WORK REQUIRED: Your answer should be the lines of the listing that contain the word "form".

TASK INPUTS:

-- ==== Sys2Proof/Laws/Memory.lean ====
section
/-! SUPPORT. The laws of the memory image: a read after a write, the canonical form that every write
keeps, and that equal reads make equal images in that form. -/

namespace Sys2Proof.Machine

/-! ### Bytes of a word -/

@[simp] theorem wordOfBytes_lowByte_highByte (v : Word) : wordOfBytes (lowByte v) (highByte v) = v := by
  apply BitVec.eq_of_getLsbD_eq
  intro i hi
  by_cases h : i < 8
  · simp [wordOfBytes, lowByte, highByte, h, hi]
  · simp [wordOfBytes, lowByte, highByte, h, hi, show i - 8 < 8 by omega, show 8 + (i - 8) = i by omega]

@[simp] theorem lowByte_wordOfBytes (lo hi : Byte) : lowByte (wordOfBytes lo hi) = lo := by
  apply BitVec.eq_of_getLsbD_eq
  intro i h
  simp [wordOfBytes, lowByte, h, show i < 16 by omega]

@[simp] theorem highByte_wordOfBytes (lo hi : Byte) : highByte (wordOfBytes lo hi) = hi := by
  apply BitVec.eq_of_getLsbD_eq
  intro i h
  simp [wordOfBytes, highByte, h, show 8 + i < 16 by omega]

/-! ### Reads after writes -/

@[simp] theorem Memory.readByte_nil (a : Nat) : Memory.readByte [] a = 0 := rfl

theorem Memory.readByte_cons (c : Host.Cell) (m : Memory) (a : Nat) :
    Memory.readByte (c :: m) a = if c.1 = a then c.2 else Memory.readByte m a := rfl

theorem Memory.readByte_erase (m : Memory) (a b : Nat) :
    (m.erase a).readByte b = if b = a then 0 else m.readByte b := by
  induction m with
  | nil => simp [Memory.erase]
  | cons c m ih =>
    simp only [Memory.erase, List.filter_cons] at ih ⊢
    by_cases hc : c.1 = a
    · simp only [hc, bne_self_eq_false, Bool.false_eq_true, if_false, ih, Memory.readByte_cons]
      by_cases hb : b = a
      · simp [hb]
      · simp [hb, Ne.symm hb]
    · simp only [bne_iff_ne, ne_eq, hc, not_false_eq_true, if_true, Memory.readByte_cons, ih]
      by_cases hb : b = a
      · subst hb
        simp [hc]
      · simp [hb]

theorem Memory.readByte_insert (m : Memory) (a b : Nat) (v : Byte) (h : ∀ c ∈ m, c.1 ≠ a) :
    (m.insert a v).readByte b = if b = a then v else m.readByte b := by
  induction m with
  | nil => simp [Memory.insert, Memory.readByte_cons, eq_comm]
  | cons c m ih =>
    have hc : c.1 ≠ a := h c (by simp)
    have ih := ih (fun d hd => h d (by simp [hd]))
    unfold Memory.insert
    split
    · simp [Memory.readByte_cons, eq_comm]
    · simp only [Memory.readByte_cons, ih]
      by_cases hb : b = a
      · subst hb
        simp [hc]
      · simp [hb]

theorem Memory.ne_of_mem_erase {m : Memory} {a : Nat} {c : Host.Cell} (h : c ∈ m.erase a) : c.1 ≠ a := by
  simpa using (List.mem_filter.mp h).2

/-- Reading a byte after writing one, in any image. -/
theorem Memory.readByte_writeByte (m : Memory) (a b : Nat) (v : Byte) :
    (m.writeByte a v).readByte b = if b = a then v else m.readByte b := by
  unfold Memory.writeByte
  split
  · simp only [Memory.readByte_erase, *]
    rfl
  · rw [Memory.readByte_insert _ _ _ _ (fun c hc => Memory.ne_of_mem_erase hc), Memory.readByte_erase]
    split <;> rfl

/-- Reading a byte after writing a cell: its two bytes change and no other does. -/
theorem Memory.readByte_writeCell (m : Memory) (k a : Nat) (v : Word) :
    (m.writeCell k v).readByte a =
      if a / 2 = k then (if a % 2 = 0 then lowByte v else highByte v) else m.readByte a := by
  simp only [Memory.writeCell, Memory.readByte_writeByte]
  by_cases h1 : a = 2 * k + 1
  · subst h1
    simp [show (2 * k + 1) / 2 = k by omega, show (2 * k + 1) % 2 = 1 by omega]
  · by_cases h2 : a = 2 * k
    · subst h2
      simp
    · simp [h1, h2, show ¬ a / 2 = k by omega]

/-- Reading a cell after writing one. -/
theorem Memory.readCell_writeCell (m : Memory) (k j : Nat) (v : Word) :
    (m.writeCell k v).readCell j = if j = k then v else m.readCell j := by
  simp only [Memory.readCell, Memory.readByte_writeCell, show 2 * j / 2 = j by omega,
    show (2 * j + 1) / 2 = j by omega, show 2 * j % 2 = 0 by omega, show (2 * j + 1) % 2 = 1 by omega]
  split <;> simp

@[simp] theorem Memory.readCell_nil (k : Nat) : Memory.readCell [] k = 0 := by
  simp only [Memory.readCell, Memory.readByte_nil]
  decide

/-- A cell is settled by its two bytes. -/
theorem Memory.readCell_congr {m m' : Memory} {k : Nat}
    (h : ∀ a, a / 2 = k → m.readByte a = m'.readByte a) : m.readCell k = m'.readCell k := by
  simp only [Memory.readCell, h (2 * k) (by omega), h (2 * k + 1) (by omega)]

theorem Memory.lowByte_readCell (m : Memory) (k : Nat) : lowByte (m.readCell k) = m.readByte (2 * k) := by
  simp [Memory.readCell]

theorem Memory.highByte_readCell (m : Memory) (k : Nat) :
    highByte (m.readCell k) = m.readByte (2 * k + 1) := by
  simp [Memory.readCell]

/-! ### The canonical form -/

theorem Memory.wf_iff (m : Memory) :
    m.wf = true ↔ m.Pairwise (fun c d => c.1 < d.1) ∧ ∀ c ∈ m, c.1 < 65536 ∧ c.2 ≠ 0 := by
  simp only [Memory.wf, Memory.unlisted, Bool.and_eq_true, decide_eq_true_eq, List.all_eq_true,
    bne_iff_ne]
  rfl

theorem Memory.nil_wf : Memory.wf [] = true := by decide

theorem Memory.mem_insert {m : Memory} {a : Nat} {v : Byte} {c : Host.Cell} :
    c ∈ m.insert a v ↔ c = (a, v) ∨ c ∈ m := by
  induction m with
  | nil => simp [Memory.insert]
  | cons d m ih =>
    unfold Memory.insert
    split
    · simp
    · simp only [List.mem_cons, ih]
      tauto

theorem Memory.erase_wf {m : Memory} (h : m.wf = true) (a : Nat) : (m.erase a).wf = true := by
  rw [Memory.wf_iff] at h ⊢
  exact ⟨h.1.filter _, fun c hc => h.2 c (List.mem_of_mem_filter hc)⟩

theorem Memory.insert_pairwise {m : Memory} {a : Nat} {v : Byte}
    (h : m.Pairwise (fun c d => c.1 < d.1)) (ha : ∀ c ∈ m, c.1 ≠ a) :
    (m.insert a v).Pairwise (fun c d => c.1 < d.1) := by
  induction m with
  | nil => simp [Memory.insert]
  | cons d m ih =>
    rw [List.pairwise_cons] at h
    have hd : d.1 ≠ a := ha d (by simp)
    unfold Memory.insert
    split
    · rename_i hlt
      rw [List.pairwise_cons, List.pairwise_cons]
      refine ⟨fun c hc => ?_, h⟩
      rcases List.mem_cons.mp hc with rfl | hc
      · exact hlt
      · exact lt_trans hlt (h.1 c hc)
    · rename_i hlt
      rw [List.pairwise_cons]
      refine ⟨fun c hc => ?_, ih h.2 (fun c hc => ha c (by simp [hc]))⟩
      rcases Memory.mem_insert.mp hc with rfl | hc
      · show d.1 < a
        omega
      · exact h.1 c hc

theorem Memory.insert_wf {m : Memory} (h : m.wf = true) {a : Nat} {v : Byte} (hm : ∀ c ∈ m, c.1 ≠ a)
    (ha : a < 65536) (hv : v ≠ 0) : (m.insert a v).wf = true := by
  rw [Memory.wf_iff] at h ⊢
  refine ⟨Memory.insert_pairwise h.1 hm, fun c hc => ?_⟩
  rcases Memory.mem_insert.mp hc with rfl | hc
  · exact ⟨ha, hv⟩
  · exact h.2 c hc

/-- Writing a byte of the image keeps the canonical form. -/
theorem Memory.writeByte_wf {m : Memory} (h : m.wf = true) {a : Nat} (ha : a < 65536) (v : Byte) :
    (m.writeByte a v).wf = true := by
  unfold Memory.writeByte
  split
  · exact Memory.erase_wf h a
  · rename_i hv
    exact Memory.insert_wf (Memory.erase_wf h a) (fun c hc => Memory.ne_of_mem_erase hc) ha hv

/-- Writing a cell of the image keeps the canonical form. -/
theorem Memory.writeCell_wf {m : Memory} (h : m.wf = true) {k : Nat} (hk : k < 32768) (v : Word) :
    (m.writeCell k v).wf = true :=
  Memory.writeByte_wf (Memory.writeByte_wf h (by omega) _) (by omega) _

theorem Memory.readByte_of_forall_ne {m : Memory} {a : Nat} (h : ∀ c ∈ m, c.1 ≠ a) : m.readByte a = 0 := by
  induction m with
  | nil => rfl
  | cons c m ih =>
    rw [Memory.readByte_cons, if_neg (h c (by simp)), ih (fun d hd => h d (by simp [hd]))]

/-- In canonical form an image is settled by what its addresses read as. -/
theorem Memory.ext_of_wf {m m' : Memory} (h : m.wf = true) (h' : m'.wf = true)
    (heq : ∀ a, m.readByte a = m'.readByte a) : m = m' := by
  induction m generalizing m' with
  | nil =>
    cases m' with
    | nil => rfl
    | cons d m' =>
      have hd := ((Memory.wf_iff _).mp h').2 d (by simp)
      have := heq d.1
      rw [Memory.readByte_cons, if_pos rfl] at this
      exact absurd this.symm hd.2
  | cons c m ih =>
    have hw := (Memory.wf_iff _).mp h
    have hp := List.pairwise_cons.mp hw.1
    have hc := heq c.1
    rw [Memory.readByte_cons, if_pos rfl] at hc
    cases m' with
    | nil => exact absurd hc (hw.2 c (by simp)).2
    | cons d m' =>
      have hw' := (Memory.wf_iff _).mp h'
      have hp' := List.pairwise_cons.mp hw'.1
      have hd := heq d.1
      rw [Memory.readByte_cons d, if_pos rfl] at hd
      have hcd : c.1 = d.1 := by
        rcases lt_trichotomy c.1 d.1 with hlt | heq' | hgt
        · rw [Memory.readByte_of_forall_ne (m := d :: m')] at hc
          · exact absurd hc (hw.2 c (by simp)).2
          · intro e he
            rcases List.mem_cons.mp he with rfl | he
            · omega
            · have := hp'.1 e he
              omega
        · exact heq'
        · rw [Memory.readByte_of_forall_ne (m := c :: m)] at hd
          · exact absurd hd.symm (hw'.2 d (by simp)).2
          · intro e he
            rcases List.mem_cons.mp he with rfl | he
            · omega
            · have := hp.1 e he
              omega
      have hval : c.2 = d.2 := by
        rw [hc, Memory.readByte_cons, if_pos hcd.symm]
      have hcell : c = d := Prod.ext hcd hval
      subst hcell
      congr 1
      refine ih ((Memory.wf_iff _).mpr ⟨hp.2, fun e he => hw.2 e (by simp [he])⟩)
        ((Memory.wf_iff _).mpr ⟨hp'.2, fun e he => hw'.2 e (by simp [he])⟩) (fun a => ?_)
      have := heq a
      rw [Memory.readByte_cons, Memory.readByte_cons] at this
      by_cases ha : c.1 = a
      · rw [Memory.readByte_of_forall_ne, Memory.readByte_of_forall_ne]
        · intro e he
          have := hp'.1 e he
          omega
        · intro e he
          have := hp.1 e he
          omega
      · simpa [ha] using this

end Sys2Proof.Machine
end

SOLUTION FOR THIS EXERCISE:
/-! SUPPORT. The laws of the memory image: a read after a write, the canonical form that every write
keeps, and that equal reads make equal images in that form. -/
/-! ### The canonical form -/
/-- Writing a byte of the image keeps the canonical form. -/
/-- Writing a cell of the image keeps the canonical form. -/
/-- In canonical form an image is settled by what its addresses read as. -/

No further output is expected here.